:: What needs to be done ::
The records that appear below are to be restated word for word.
*** Opening Exercise data ***
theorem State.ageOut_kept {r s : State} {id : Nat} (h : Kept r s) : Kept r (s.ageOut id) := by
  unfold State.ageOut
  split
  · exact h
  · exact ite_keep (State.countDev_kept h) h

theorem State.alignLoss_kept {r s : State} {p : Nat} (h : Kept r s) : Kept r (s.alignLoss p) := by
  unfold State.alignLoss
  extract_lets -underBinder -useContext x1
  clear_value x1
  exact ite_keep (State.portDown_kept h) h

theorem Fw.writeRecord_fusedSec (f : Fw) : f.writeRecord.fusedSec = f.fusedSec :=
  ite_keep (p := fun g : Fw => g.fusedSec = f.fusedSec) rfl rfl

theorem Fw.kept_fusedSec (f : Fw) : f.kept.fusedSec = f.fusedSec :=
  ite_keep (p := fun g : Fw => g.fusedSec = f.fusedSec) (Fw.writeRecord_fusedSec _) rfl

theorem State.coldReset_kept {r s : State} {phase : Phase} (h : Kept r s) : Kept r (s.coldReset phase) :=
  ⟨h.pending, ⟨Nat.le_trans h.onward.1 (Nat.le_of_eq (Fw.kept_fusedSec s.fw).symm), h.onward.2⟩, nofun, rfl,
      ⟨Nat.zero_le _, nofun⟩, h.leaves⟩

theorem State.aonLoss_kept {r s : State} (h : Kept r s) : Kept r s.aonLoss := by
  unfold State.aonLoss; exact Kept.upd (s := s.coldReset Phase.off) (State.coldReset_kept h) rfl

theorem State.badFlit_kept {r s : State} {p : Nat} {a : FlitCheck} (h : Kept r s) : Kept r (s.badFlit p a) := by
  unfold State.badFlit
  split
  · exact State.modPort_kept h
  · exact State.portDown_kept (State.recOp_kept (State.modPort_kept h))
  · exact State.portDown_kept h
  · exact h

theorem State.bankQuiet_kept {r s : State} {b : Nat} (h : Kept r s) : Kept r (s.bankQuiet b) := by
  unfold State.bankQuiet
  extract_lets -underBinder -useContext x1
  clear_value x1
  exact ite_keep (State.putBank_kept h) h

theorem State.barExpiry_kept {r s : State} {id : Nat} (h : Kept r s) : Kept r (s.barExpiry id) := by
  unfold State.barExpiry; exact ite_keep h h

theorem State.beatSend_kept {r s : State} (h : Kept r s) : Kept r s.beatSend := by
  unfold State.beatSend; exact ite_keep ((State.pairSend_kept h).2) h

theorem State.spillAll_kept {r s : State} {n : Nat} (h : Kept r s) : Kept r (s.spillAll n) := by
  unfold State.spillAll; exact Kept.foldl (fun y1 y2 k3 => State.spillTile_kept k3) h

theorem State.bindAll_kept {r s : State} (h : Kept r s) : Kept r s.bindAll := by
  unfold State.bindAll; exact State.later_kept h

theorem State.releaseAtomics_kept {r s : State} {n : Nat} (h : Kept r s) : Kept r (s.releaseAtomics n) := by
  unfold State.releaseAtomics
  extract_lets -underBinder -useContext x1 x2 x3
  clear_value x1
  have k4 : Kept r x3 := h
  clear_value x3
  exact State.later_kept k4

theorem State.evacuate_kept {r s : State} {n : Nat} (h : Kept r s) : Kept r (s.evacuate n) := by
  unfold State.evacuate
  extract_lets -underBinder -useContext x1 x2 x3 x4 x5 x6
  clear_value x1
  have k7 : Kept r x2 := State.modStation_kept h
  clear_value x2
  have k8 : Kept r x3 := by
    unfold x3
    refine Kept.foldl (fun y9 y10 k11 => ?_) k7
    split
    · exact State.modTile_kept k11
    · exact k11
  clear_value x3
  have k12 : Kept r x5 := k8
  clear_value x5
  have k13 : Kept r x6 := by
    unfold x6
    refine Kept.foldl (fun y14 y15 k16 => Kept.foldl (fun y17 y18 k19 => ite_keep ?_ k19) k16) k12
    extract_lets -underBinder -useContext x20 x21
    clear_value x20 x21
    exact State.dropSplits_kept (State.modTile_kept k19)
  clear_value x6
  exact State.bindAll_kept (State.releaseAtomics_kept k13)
*** Closing Exercise data ***
:: Written solution ::
theorem State.ageOut_kept {r s : State} {id : Nat} (h : Kept r s) : Kept r (s.ageOut id) := by
  unfold State.ageOut
  split
  · exact h
  · exact ite_keep (State.countDev_kept h) h

theorem State.alignLoss_kept {r s : State} {p : Nat} (h : Kept r s) : Kept r (s.alignLoss p) := by
  unfold State.alignLoss
  extract_lets -underBinder -useContext x1
  clear_value x1
  exact ite_keep (State.portDown_kept h) h

theorem Fw.writeRecord_fusedSec (f : Fw) : f.writeRecord.fusedSec = f.fusedSec :=
  ite_keep (p := fun g : Fw => g.fusedSec = f.fusedSec) rfl rfl

theorem Fw.kept_fusedSec (f : Fw) : f.kept.fusedSec = f.fusedSec :=
  ite_keep (p := fun g : Fw => g.fusedSec = f.fusedSec) (Fw.writeRecord_fusedSec _) rfl

theorem State.coldReset_kept {r s : State} {phase : Phase} (h : Kept r s) : Kept r (s.coldReset phase) :=
  ⟨h.pending, ⟨Nat.le_trans h.onward.1 (Nat.le_of_eq (Fw.kept_fusedSec s.fw).symm), h.onward.2⟩, nofun, rfl,
      ⟨Nat.zero_le _, nofun⟩, h.leaves⟩

theorem State.aonLoss_kept {r s : State} (h : Kept r s) : Kept r s.aonLoss := by
  unfold State.aonLoss; exact Kept.upd (s := s.coldReset Phase.off) (State.coldReset_kept h) rfl

theorem State.badFlit_kept {r s : State} {p : Nat} {a : FlitCheck} (h : Kept r s) : Kept r (s.badFlit p a) := by
  unfold State.badFlit
  split
  · exact State.modPort_kept h
  · exact State.portDown_kept (State.recOp_kept (State.modPort_kept h))
  · exact State.portDown_kept h
  · exact h

theorem State.bankQuiet_kept {r s : State} {b : Nat} (h : Kept r s) : Kept r (s.bankQuiet b) := by
  unfold State.bankQuiet
  extract_lets -underBinder -useContext x1
  clear_value x1
  exact ite_keep (State.putBank_kept h) h

theorem State.barExpiry_kept {r s : State} {id : Nat} (h : Kept r s) : Kept r (s.barExpiry id) := by
  unfold State.barExpiry; exact ite_keep h h

theorem State.beatSend_kept {r s : State} (h : Kept r s) : Kept r s.beatSend := by
  unfold State.beatSend; exact ite_keep ((State.pairSend_kept h).2) h

theorem State.spillAll_kept {r s : State} {n : Nat} (h : Kept r s) : Kept r (s.spillAll n) := by
  unfold State.spillAll; exact Kept.foldl (fun y1 y2 k3 => State.spillTile_kept k3) h

theorem State.bindAll_kept {r s : State} (h : Kept r s) : Kept r s.bindAll := by
  unfold State.bindAll; exact State.later_kept h

theorem State.releaseAtomics_kept {r s : State} {n : Nat} (h : Kept r s) : Kept r (s.releaseAtomics n) := by
  unfold State.releaseAtomics
  extract_lets -underBinder -useContext x1 x2 x3
  clear_value x1
  have k4 : Kept r x3 := h
  clear_value x3
  exact State.later_kept k4

theorem State.evacuate_kept {r s : State} {n : Nat} (h : Kept r s) : Kept r (s.evacuate n) := by
  unfold State.evacuate
  extract_lets -underBinder -useContext x1 x2 x3 x4 x5 x6
  clear_value x1
  have k7 : Kept r x2 := State.modStation_kept h
  clear_value x2
  have k8 : Kept r x3 := by
    unfold x3
    refine Kept.foldl (fun y9 y10 k11 => ?_) k7
    split
    · exact State.modTile_kept k11
    · exact k11
  clear_value x3
  have k12 : Kept r x5 := k8
  clear_value x5
  have k13 : Kept r x6 := by
    unfold x6
    refine Kept.foldl (fun y14 y15 k16 => Kept.foldl (fun y17 y18 k19 => ite_keep ?_ k19) k16) k12
    extract_lets -underBinder -useContext x20 x21
    clear_value x20 x21
    exact State.dropSplits_kept (State.modTile_kept k19)
  clear_value x6
  exact State.bindAll_kept (State.releaseAtomics_kept k13)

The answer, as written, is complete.